Friday, January 26, 2007

Six Degrees of Wikipedia

First of all, I am stealing this idea from Gazebo.

One of the things I study is real-world networks, and one of the major issues is how they are connected, which includes the even harder problem of how to navigate them when you don't know their structure. This field started with a brilliant sociology experiment by Stanley Milgram. Duncan Watts and Steve Strogatz were inspired by this experiment in their pioneering small world networks paper that appeared in Nature in 1998 (and was the subject of Duncan's Ph.D. thesis). This area of research has absolutely exploded since then, and I am one of the participants (though not one of the centrality players---though I do know some of the main people pretty well and have co-authored a couple papers with one of them and had another of them on my thesis committee), so I was obviously very excited to see Gazebo's blog entry. More recently, there was an e-mail version of Milgram's experiment (by Duncan Watts, Dodds, and I think one other person) and, of course, Jon Kleinberg recently won the Nevanlinna prize partly due to his research on network navigation.

As Gazebo writes, here are the rules:

1. Go to Wikipedia.
2. Click the random article link in the sidebar.
3. Open a second random article in another tab.
4. Try to find a chain of links (as short as possible) starting from the first article that leads to the second.


This is exactly the problem of network navigation, with the wikipedia network as the graph one is trying to navigate between one randomly chosen node to another. As with the Milgram and Watts experiments, we are using local information, though with one advantage---we can work both forwards and backwards. (We can't necessarily use backward links, but we can use the information obtained on the end page, which is much more extensive information than the information about the target that was given in the Milgram and Watts experiments.)

Thus, assuming a path exists (which a priori need not be the case, though it clearly usually will be) we want to find one of the paths of minimal path length. This is a hard problem. :)

My starting point was (1) Yvonne_John_Lewis and my target page was (N) Smethwick (UK Parliament constituency). N refers to the fact that this is the N'th page, so I will need N - 1 hops to get there.

I first found a path for which N = 8, but if I were a little more careful, I could have found N = 7 (I'll explain below) and I bet a couple other shortcuts could be found.

Here's what I did (with reasoning included):


2. England (because Lewis is a UK singer and I need a UK parliament constituency)
3. Parliament of England (because I need a UK parliament constituency)

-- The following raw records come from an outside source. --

-- ==== Sys2Proof/Tests/Slice0.lean ====
section
/-! SUPPORT. Tests with the spec's own numbers (95_test_vectors.md, 30_encoding.md), the smoke tests of `WellFormed`, and
for every statement with hypotheses a witness that meets them. -/

namespace Sys2Proof.Tests

open Sys2Proof Sys2Proof.Machine

/-! ## Helpers -/

/-- The outcome is a next state with the property. -/
def after (o : Out) (p : State → Bool) : Bool :=
  match o with
  | .next t => p t
  | .fault _ => false
  | .refused _ => false

/-- The outcome is this fault. -/
def faults (o : Out) (r : Fault) : Bool :=
  match o with
  | .next _ => false
  | .fault q => q == r
  | .refused _ => false

/-- The outcome is this refusal. -/
def refuses (o : Out) (r : Refusal) : Bool :=
  match o with
  | .next _ => false
  | .fault _ => false
  | .refused q => q == r

/-- Words stored from an address on. -/
def words (a : Nat) : List Word → Memory → Memory
  | [], m => m
  | w :: ws, m => words (a + 4) ws (Memory.writeN m a 4 w.toNat)

/-- "good4" of 95_test_vectors.md section 8. -/
def good4 : Regs :=
  { Regs.reset with
    fftLen := 4, twidBase := 0x10001000, twidLen := 2, brevBase := 0x10002000, brevLen := 2, bufBase := 0x10000000
    bufLen := 8, ncores := 1 }

/-- An idle block with the registers `r`, whose next command carries `ctx = 1`. -/
def idle (r : Regs) : State := { State.reset with regs := r, ctx := true }

/-- A running invocation with the worker contexts `ws`. -/
def running (r : Regs) (ws : List Worker) (m : Memory) : State :=
  { State.reset with
    params := { Params.default with maxCores := ws.length }
    regs := { r with ncores := BitVec.ofNat 32 ws.length }
    status := { Status.reset with busy := true }
    workers := ws
    mem := m }

/-- A worker that is `RUN` at `pc`. -/
def at' (pc : Nat) : Worker := { Worker.reset with ws := .run, pc := pc }

/-- Program 1's TwiddleTable and SampleBuffer (95_test_vectors.md section 9), and a table that names samples 1 and 2. -/
def mem4 : Memory :=
  words 0x10000000 [0xF0600FA0, 0x03E81F40, 0x07D0D120, 0xF4483E80]
    (words 0x10001000 [0x00007FFF, 0x7FFF0000] (words 0x10002000 [0x00020001] []))

/-- Program 1 running, its worker at `pc`. -/
def run4 (pc : Nat) : State := running good4 [at' pc] mem4

/-- The same with `FLAGS.BREV = 1`. -/
def brev4 (pc : Nat) : State := running { good4 with brev := true } [at' pc] mem4

/-- The registers of row 11 of section 3, with a 16-sample buffer. -/
def regs16 : Regs := { good4 with fftLen := 16, bufLen := 32, twidLen := 8, brev := true, brevLen := 12 }

/-- The registers of section 6. -/
def regs8 : Regs := { good4 with fftLen := 8, bufLen := 16, twidLen := 4, brev := true, brevLen := 4 }

/-! ## WellFormed: an ill-formed term for each check -/

theorem test_wf_bfly_equal : (Instr.bfly 5 5 0).wf = false := by decide
theorem test_wf_bfly_order : (Instr.bfly 9 5 0).wf = false := by decide
theorem test_wf_bflyn_odd : (Instr.bflyn 3 4).wf = false := by decide
theorem test_wf_bflyn_gap : (Instr.bflyn 2 4).wf = false := by decide
theorem test_wf_bflyn_equal : (Instr.bflyn 2 2).wf = false := by decide
theorem test_admitted_bfly_sample : (Instr.bfly 5 16 3).admitted 16 12 = false := by decide
theorem test_admitted_bfly_twiddle : (Instr.bfly 5 9 8).admitted 16 12 = false := by decide
theorem test_admitted_bflyn_sample : (Instr.bflyn 16 17).admitted 16 12 = false := by decide
theorem test_admitted_swpt_pair : (Instr.swpt 6).admitted 16 12 = false := by decide
theorem test_admitted_edges : (Instr.bfly 14 15 7).admitted 16 12 = true ∧ (Instr.bflyn 14 15).admitted 16 12 = true ∧
    (Instr.swpt 5).admitted 16 12 = true := by decide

note: parliament of UK didn't seem to be there; that's the one I really wanted

4. Parliament of the UK (that's what I ideally would have done with 3 if the link were there)
5. British House of Commons (perhaps I could have gotten here right from England?)
6. List of Parliamentary Constituencies in the United Kingdom (ok, so this is presumably on this website)

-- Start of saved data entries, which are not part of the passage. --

/-- R164 and R165 with decisions D4, D7, D16: reset() sets PC to 0x200, I to 0, empties STACK, clears DISP, enters Ready,
clears FAULT and leaves V0 to VF, memory, the timers and RENDER_COUNT alone; twice is the same as once. -/
def Obligations.ResetWritesSixItems : Prop :=
  ∀ s : State,
    warmReset s = { s with
      pc := 0x0200#16
      i := 0x0000#16
      stack := []
      disp := displayOff
      stage := .ready
      fault := none } ∧
    warmReset (warmReset s) = warmReset s ∧ transact .reset s = (warmReset s, .success)

/-- The values R33 gives after construction and reset: PC at 0x200, I and V zero, STACK empty, DISP off, Ready, no fault, no
notification, and memory that is FONT and then zeros. -/
def Obligations.ResetStateHoldsTheTabulatedValues : Prop :=
  State.reset.pc = 0x0200#16 ∧ State.reset.i = 0x0000#16 ∧ (∀ z, readV State.reset z = 0x00#8) ∧
  State.reset.stack = [] ∧ (∀ x y, pixel State.reset.disp x y = false) ∧ State.reset.stage = .ready ∧
  State.reset.fault = none ∧ State.reset.renderCount = 0 ∧
  (∀ a, a < 0x200 → State.reset.mem.read a = fontPadded a) ∧ (∀ a, 0x200 ≤ a → State.reset.mem.read a = 0x00#8)

/-- The reset state is what construction with the machine's FONT and then reset() give (R33, R167; PC before the reset has
no value, D2). -/
def Obligations.ResetStateIsConstructThenReset : Prop :=
  ∃ s, construct Config.font = .next s ∧ warmReset s = State.reset

/-- The stage after every host call (R166): loadRom moves Constructed to Loaded if it does not overflow, reset moves every
stage to Ready, executeCycle moves none. -/
def Obligations.LifecycleMovesAsTabulated : Prop :=
  ∀ s : State,
    (∀ bytes, (transact (.loadRom bytes) s).1.stage =
      if bytes.length ≤ 3584 ∧ s.stage = .constructed then .loaded else s.stage) ∧
    (transact .reset s).1.stage = .ready ∧ (transact .executeCycle s).1.stage = s.stage

/-- R167: loading a ROM that fits and resetting may come in either order. -/
def Obligations.LoadAndResetCommute : Prop :=
  ∀ (s : State) (bytes : List Byte), bytes.length ≤ 3584 →
    warmReset (loadRom bytes s).1 = (loadRom bytes (warmReset s)).1

/-! ### Invariants and whole-machine rules -/

/-- The invariant of R34 with the canonical form of memory holds right after reset. -/
def Obligations.ResetMeetsTheInvariant : Prop := Inv State.reset

/-- Every step keeps the invariant of R34 and the canonical form of memory, from every state that meets it, and so does every
call, also one that raises a fault. -/
def Obligations.EveryStepKeepsTheInvariant : Prop :=
  ∀ s : State, Inv s → (∀ t, step s = .next t → Inv t) ∧ Inv (executeCycle s).1

/-- Every host call, from every state that meets the invariant of R34, leaves a state that meets it: `loadRom` of any bytes, in
any stage, `reset()`, and `executeCycle`, also where one of them reports a fault or is refused; and the core as constructed
with the machine's FONT meets it. -/
def Obligations.EveryHostCallKeepsTheInvariant : Prop :=
  (∀ s : State, construct Config.font = .next s → Inv s) ∧
  (∀ (s : State) (c : Transaction), Inv s → Inv (transact c s).1)

/-- R34, which the spec derives and asks a model to prove: every state reached from construction by host calls, in any
order, has I at most 0xFFF, and in stage Ready PC at most 0x1000 and an empty STACK; below 0x200 its memory is FONT padded
with zeros. -/
def Obligations.EveryReachableStateMeetsTheInvariant : Prop := ∀ s : State, Reachable s → Inv s

/-- R170, which the spec derives: a cycle completes without a fault exactly when the core executes, PC is at most 0xFFE, the
word there is one of the six executable patterns, and, if it is a DXYN, its row addresses stay in memory. -/
def Obligations.CycleIsFaultFreeExactlyWhen : Prop :=
  ∀ s : State,
    (∃ t, step s = .next t) ↔
      Executes s ∧ ∃ w, Fetches s w ∧ executable (decodeWord w) = true ∧
        ∀ x y n, decodeWord w = .drw x y n → RowsInMemory s.i ((readV s y).toNat % 32) n.toNat

/-- Nothing reads DT, ST or STACK: with other values in them a step does the same and leaves them as they are, and so does a
call that raises a fault (R25, R26). -/
def Obligations.TimersAndStackAreUnobservable : Prop :=
  ∀ (s : State) (dt st : Word) (stack : List Word),
    let change : State → State := fun t => { t with dt := dt, st := st, stack := stack }
    step (change s) = mapNext change (step s) ∧
    executeCycle (change s) = (change (executeCycle s).1, (executeCycle s).2)

/-- R172 c with R83: at a jump to its own address every further cycle leaves the whole state unchanged. -/
def Obligations.SelfJumpIsAFixedPoint : Prop :=
  ∀ (s : State) (nnn : Addr12), Executes s → Fetches s (0x1#4 ++ nnn) → s.pc = nnn.setWidth 16 →
    ∀ k, Host.Core.run core k s = .next s
end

the one I want is in the West Midlands; why in bloody Hell is this not shown on the list of the constituencies in the West Midlands that are tabulated on this website; it should be here!!!! (ok crap, I just checked on the wikipedia entry I want that this was abolished in the 1974 elections... fuck! I should have been working backwards!!!!!)

7. List of former United Kingdom Parliamentary constituencies
8. Smethwick, my goal, so N = 8


I subsequently found a link directly from (4) to (6), reducing things to N = 7. (I checked and there is currently a link from England to British House of Commons, which have gotten me to N = 6.)

Anyway, thanks Gazebo for a very cool time-waster!

2 comments:

ChaosBook said...

I don't know where to stick a comment, so here it goes:
a “perfect” work like the Mona Lisa may be a matter of circular reasoning
http://cornellalumnimagazine.com/index.php?option=com_content&task=view&id=1724

Mason said...

Thanks for the link.

You stuck it on a very old blog entry, so likely I will be the only one to notice it here. :)